____ Dataset records

@[simp] theorem State.rput_pending (a k : Nat) (b : Bool) : (s.rput a k b).pending = s.pending := rfl
@[simp] theorem State.rput_mode (a k : Nat) (b : Bool) : (s.rput a k b).mode = s.mode := rfl
@[simp] theorem State.rput_phase (a k : Nat) (b : Bool) : (s.rput a k b).phase = s.phase := rfl
@[simp] theorem State.rput_kind (a k : Nat) (b : Bool) : (s.rput a k b).kind = s.kind := rfl
@[simp] theorem State.rput_power (a k : Nat) (b : Bool) : (s.rput a k b).power = s.power := rfl
@[simp] theorem State.rput_mem (a k : Nat) (b : Bool) : (s.rput a k b).mem = s.mem := rfl
@[simp] theorem State.rput_upset (a k : Nat) (b : Bool) : (s.rput a k b).upset = s.upset := rfl
@[simp] theorem State.rput_threads (a k : Nat) (b : Bool) : (s.rput a k b).threads = s.threads := rfl
@[simp] theorem State.rput_chans (a k : Nat) (b : Bool) : (s.rput a k b).chans = s.chans := rfl
@[simp] theorem State.rput_pool (a k : Nat) (b : Bool) : (s.rput a k b).pool = s.pool := rfl
@[simp] theorem State.rput_stamp (a k : Nat) (b : Bool) : (s.rput a k b).stamp = s.stamp := rfl
@[simp] theorem State.rput_draws (a k : Nat) (b : Bool) : (s.rput a k b).draws = s.draws := rfl
@[simp] theorem State.rput_fires (a k : Nat) (b : Bool) : (s.rput a k b).fires = s.fires := rfl
@[simp] theorem State.rput_delivs (a k : Nat) (b : Bool) : (s.rput a k b).delivs = s.delivs := rfl
@[simp] theorem State.rput_busyV (a k : Nat) (b : Bool) : (s.rput a k b).busyV = s.busyV := rfl
@[simp] theorem State.rput_sp (a k : Nat) (b : Bool) : (s.rput a k b).sp = s.sp := rfl
@[simp] theorem State.rput_tmrs (a k : Nat) (b : Bool) : (s.rput a k b).tmrs = s.tmrs := rfl
@[simp] theorem State.rput_bt (a k : Nat) (b : Bool) : (s.rput a k b).bt = s.bt := rfl
@[simp] theorem State.rput_pairLatch (a k : Nat) (b : Bool) : (s.rput a k b).pairLatch = s.pairLatch := rfl
@[simp] theorem State.rput_shadow (a k : Nat) (b : Bool) : (s.rput a k b).shadow = s.shadow := rfl
@[simp] theorem State.rput_rdata (a k : Nat) (b : Bool) : (s.rput a k b).rdata = s.rdata := rfl
@[simp] theorem State.rput_recd (a k : Nat) (b : Bool) : (s.rput a k b).recd = s.recd := rfl
@[simp] theorem State.rput_aon (a k : Nat) (b : Bool) : (s.rput a k b).aon = s.aon := rfl
@[simp] theorem State.rput_raised (a k : Nat) (b : Bool) : (s.rput a k b).raised = s.raised := rfl
@[simp] theorem State.rput_frzTrig (a k : Nat) (b : Bool) : (s.rput a k b).frzTrig = s.frzTrig := rfl
@[simp] theorem State.rput_stands (a k : Nat) (b : Bool) : (s.rput a k b).stands = s.stands := rfl
@[simp] theorem State.rput_det (a k : Nat) (b : Bool) : (s.rput a k b).det = s.det := rfl
@[simp] theorem State.rput_ses (a k : Nat) (b : Bool) : (s.rput a k b).ses = s.ses := rfl
@[simp] theorem State.rput_cals (a k : Nat) (b : Bool) : (s.rput a k b).cals = s.cals := rfl
@[simp] theorem State.rput_otp (a k : Nat) (b : Bool) : (s.rput a k b).otp = s.otp := rfl
@[simp] theorem State.rput_gen (a k : Nat) (b : Bool) : (s.rput a k b).gen = s.gen := rfl
@[simp] theorem State.rput_image (a k : Nat) (b : Bool) : (s.rput a k b).image = s.image := rfl
@[simp] theorem State.rput_pins (a k : Nat) (b : Bool) : (s.rput a k b).pins = s.pins := rfl
@[simp] theorem State.rput_zones (a k : Nat) (b : Bool) : (s.rput a k b).zones = s.zones := rfl
@[simp] theorem State.rput_pads (a k : Nat) (b : Bool) : (s.rput a k b).pads = s.pads := rfl
@[simp] theorem State.rput_ports (a k : Nat) (b : Bool) : (s.rput a k b).ports = s.ports := rfl
@[simp] theorem State.rput_svcs (a k : Nat) (b : Bool) : (s.rput a k b).svcs = s.svcs := rfl
@[simp] theorem State.rput_links (a k : Nat) (b : Bool) : (s.rput a k b).links = s.links := rfl
@[simp] theorem State.rput_frzWait (a k : Nat) (b : Bool) : (s.rput a k b).frzWait = s.frzWait := rfl
@[simp] theorem State.rput_recovQ (a k : Nat) (b : Bool) : (s.rput a k b).recovQ = s.recovQ := rfl
@[simp] theorem State.rput_sec (a k : Nat) (b : Bool) : (s.rput a k b).sec = s.sec := rfl
@[simp] theorem State.rput_dbg (a k : Nat) (b : Bool) : (s.rput a k b).dbg = s.dbg := rfl
@[simp] theorem State.rput_boot (a k : Nat) (b : Bool) : (s.rput a k b).boot = s.boot := rfl

@[simp] theorem State.rsetFld_pending (a lo n v : Nat) : (s.rsetFld a lo n v).pending = s.pending := rfl
@[simp] theorem State.rsetFld_mode (a lo n v : Nat) : (s.rsetFld a lo n v).mode = s.mode := rfl
@[simp] theorem State.rsetFld_phase (a lo n v : Nat) : (s.rsetFld a lo n v).phase = s.phase := rfl
@[simp] theorem State.rsetFld_kind (a lo n v : Nat) : (s.rsetFld a lo n v).kind = s.kind := rfl
@[simp] theorem State.rsetFld_power (a lo n v : Nat) : (s.rsetFld a lo n v).power = s.power := rfl
@[simp] theorem State.rsetFld_mem (a lo n v : Nat) : (s.rsetFld a lo n v).mem = s.mem := rfl
@[simp] theorem State.rsetFld_upset (a lo n v : Nat) : (s.rsetFld a lo n v).upset = s.upset := rfl
@[simp] theorem State.rsetFld_threads (a lo n v : Nat) : (s.rsetFld a lo n v).threads = s.threads := rfl
@[simp] theorem State.rsetFld_chans (a lo n v : Nat) : (s.rsetFld a lo n v).chans = s.chans := rfl
@[simp] theorem State.rsetFld_pool (a lo n v : Nat) : (s.rsetFld a lo n v).pool = s.pool := rfl
@[simp] theorem State.rsetFld_stamp (a lo n v : Nat) : (s.rsetFld a lo n v).stamp = s.stamp := rfl
@[simp] theorem State.rsetFld_draws (a lo n v : Nat) : (s.rsetFld a lo n v).draws = s.draws := rfl
@[simp] theorem State.rsetFld_fires (a lo n v : Nat) : (s.rsetFld a lo n v).fires = s.fires := rfl
@[simp] theorem State.rsetFld_delivs (a lo n v : Nat) : (s.rsetFld a lo n v).delivs = s.delivs := rfl
@[simp] theorem State.rsetFld_busyV (a lo n v : Nat) : (s.rsetFld a lo n v).busyV = s.busyV := rfl
@[simp] theorem State.rsetFld_sp (a lo n v : Nat) : (s.rsetFld a lo n v).sp = s.sp := rfl
@[simp] theorem State.rsetFld_tmrs (a lo n v : Nat) : (s.rsetFld a lo n v).tmrs = s.tmrs := rfl
@[simp] theorem State.rsetFld_bt (a lo n v : Nat) : (s.rsetFld a lo n v).bt = s.bt := rfl
@[simp] theorem State.rsetFld_pairLatch (a lo n v : Nat) : (s.rsetFld a lo n v).pairLatch = s.pairLatch := rfl
@[simp] theorem State.rsetFld_shadow (a lo n v : Nat) : (s.rsetFld a lo n v).shadow = s.shadow := rfl
@[simp] theorem State.rsetFld_rdata (a lo n v : Nat) : (s.rsetFld a lo n v).rdata = s.rdata := rfl
@[simp] theorem State.rsetFld_recd (a lo n v : Nat) : (s.rsetFld a lo n v).recd = s.recd := rfl
@[simp] theorem State.rsetFld_aon (a lo n v : Nat) : (s.rsetFld a lo n v).aon = s.aon := rfl
@[simp] theorem State.rsetFld_raised (a lo n v : Nat) : (s.rsetFld a lo n v).raised = s.raised := rfl
@[simp] theorem State.rsetFld_frzTrig (a lo n v : Nat) : (s.rsetFld a lo n v).frzTrig = s.frzTrig := rfl
@[simp] theorem State.rsetFld_stands (a lo n v : Nat) : (s.rsetFld a lo n v).stands = s.stands := rfl
@[simp] theorem State.rsetFld_det (a lo n v : Nat) : (s.rsetFld a lo n v).det = s.det := rfl
@[simp] theorem State.rsetFld_ses (a lo n v : Nat) : (s.rsetFld a lo n v).ses = s.ses := rfl
@[simp] theorem State.rsetFld_cals (a lo n v : Nat) : (s.rsetFld a lo n v).cals = s.cals := rfl
@[simp] theorem State.rsetFld_otp (a lo n v : Nat) : (s.rsetFld a lo n v).otp = s.otp := rfl
@[simp] theorem State.rsetFld_gen (a lo n v : Nat) : (s.rsetFld a lo n v).gen = s.gen := rfl
@[simp] theorem State.rsetFld_image (a lo n v : Nat) : (s.rsetFld a lo n v).image = s.image := rfl
@[simp] theorem State.rsetFld_pins (a lo n v : Nat) : (s.rsetFld a lo n v).pins = s.pins := rfl
@[simp] theorem State.rsetFld_zones (a lo n v : Nat) : (s.rsetFld a lo n v).zones = s.zones := rfl
@[simp] theorem State.rsetFld_pads (a lo n v : Nat) : (s.rsetFld a lo n v).pads = s.pads := rfl
@[simp] theorem State.rsetFld_ports (a lo n v : Nat) : (s.rsetFld a lo n v).ports = s.ports := rfl
@[simp] theorem State.rsetFld_svcs (a lo n v : Nat) : (s.rsetFld a lo n v).svcs = s.svcs := rfl
@[simp] theorem State.rsetFld_links (a lo n v : Nat) : (s.rsetFld a lo n v).links = s.links := rfl
@[simp] theorem State.rsetFld_frzWait (a lo n v : Nat) : (s.rsetFld a lo n v).frzWait = s.frzWait := rfl
@[simp] theorem State.rsetFld_recovQ (a lo n v : Nat) : (s.rsetFld a lo n v).recovQ = s.recovQ := rfl
@[simp] theorem State.rsetFld_sec (a lo n v : Nat) : (s.rsetFld a lo n v).sec = s.sec := rfl
@[simp] theorem State.rsetFld_dbg (a lo n v : Nat) : (s.rsetFld a lo n v).dbg = s.dbg := rfl
@[simp] theorem State.rsetFld_boot (a lo n v : Nat) : (s.rsetFld a lo n v).boot = s.boot := rfl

________

• Task prompt: Restate word for word the entries above, starting at the line with "b).links = s.links := rfl" and ending at the line with "v).phase = s.phase := rfl", inclusive, and no others.

• Response to the task:
@[simp] theorem State.rput_links (a k : Nat) (b : Bool) : (s.rput a k b).links = s.links := rfl
@[simp] theorem State.rput_frzWait (a k : Nat) (b : Bool) : (s.rput a k b).frzWait = s.frzWait := rfl
@[simp] theorem State.rput_recovQ (a k : Nat) (b : Bool) : (s.rput a k b).recovQ = s.recovQ := rfl
@[simp] theorem State.rput_sec (a k : Nat) (b : Bool) : (s.rput a k b).sec = s.sec := rfl
@[simp] theorem State.rput_dbg (a k : Nat) (b : Bool) : (s.rput a k b).dbg = s.dbg := rfl
@[simp] theorem State.rput_boot (a k : Nat) (b : Bool) : (s.rput a k b).boot = s.boot := rfl

@[simp] theorem State.rsetFld_pending (a lo n v : Nat) : (s.rsetFld a lo n v).pending = s.pending := rfl
@[simp] theorem State.rsetFld_mode (a lo n v : Nat) : (s.rsetFld a lo n v).mode = s.mode := rfl
@[simp] theorem State.rsetFld_phase (a lo n v : Nat) : (s.rsetFld a lo n v).phase = s.phase := rfl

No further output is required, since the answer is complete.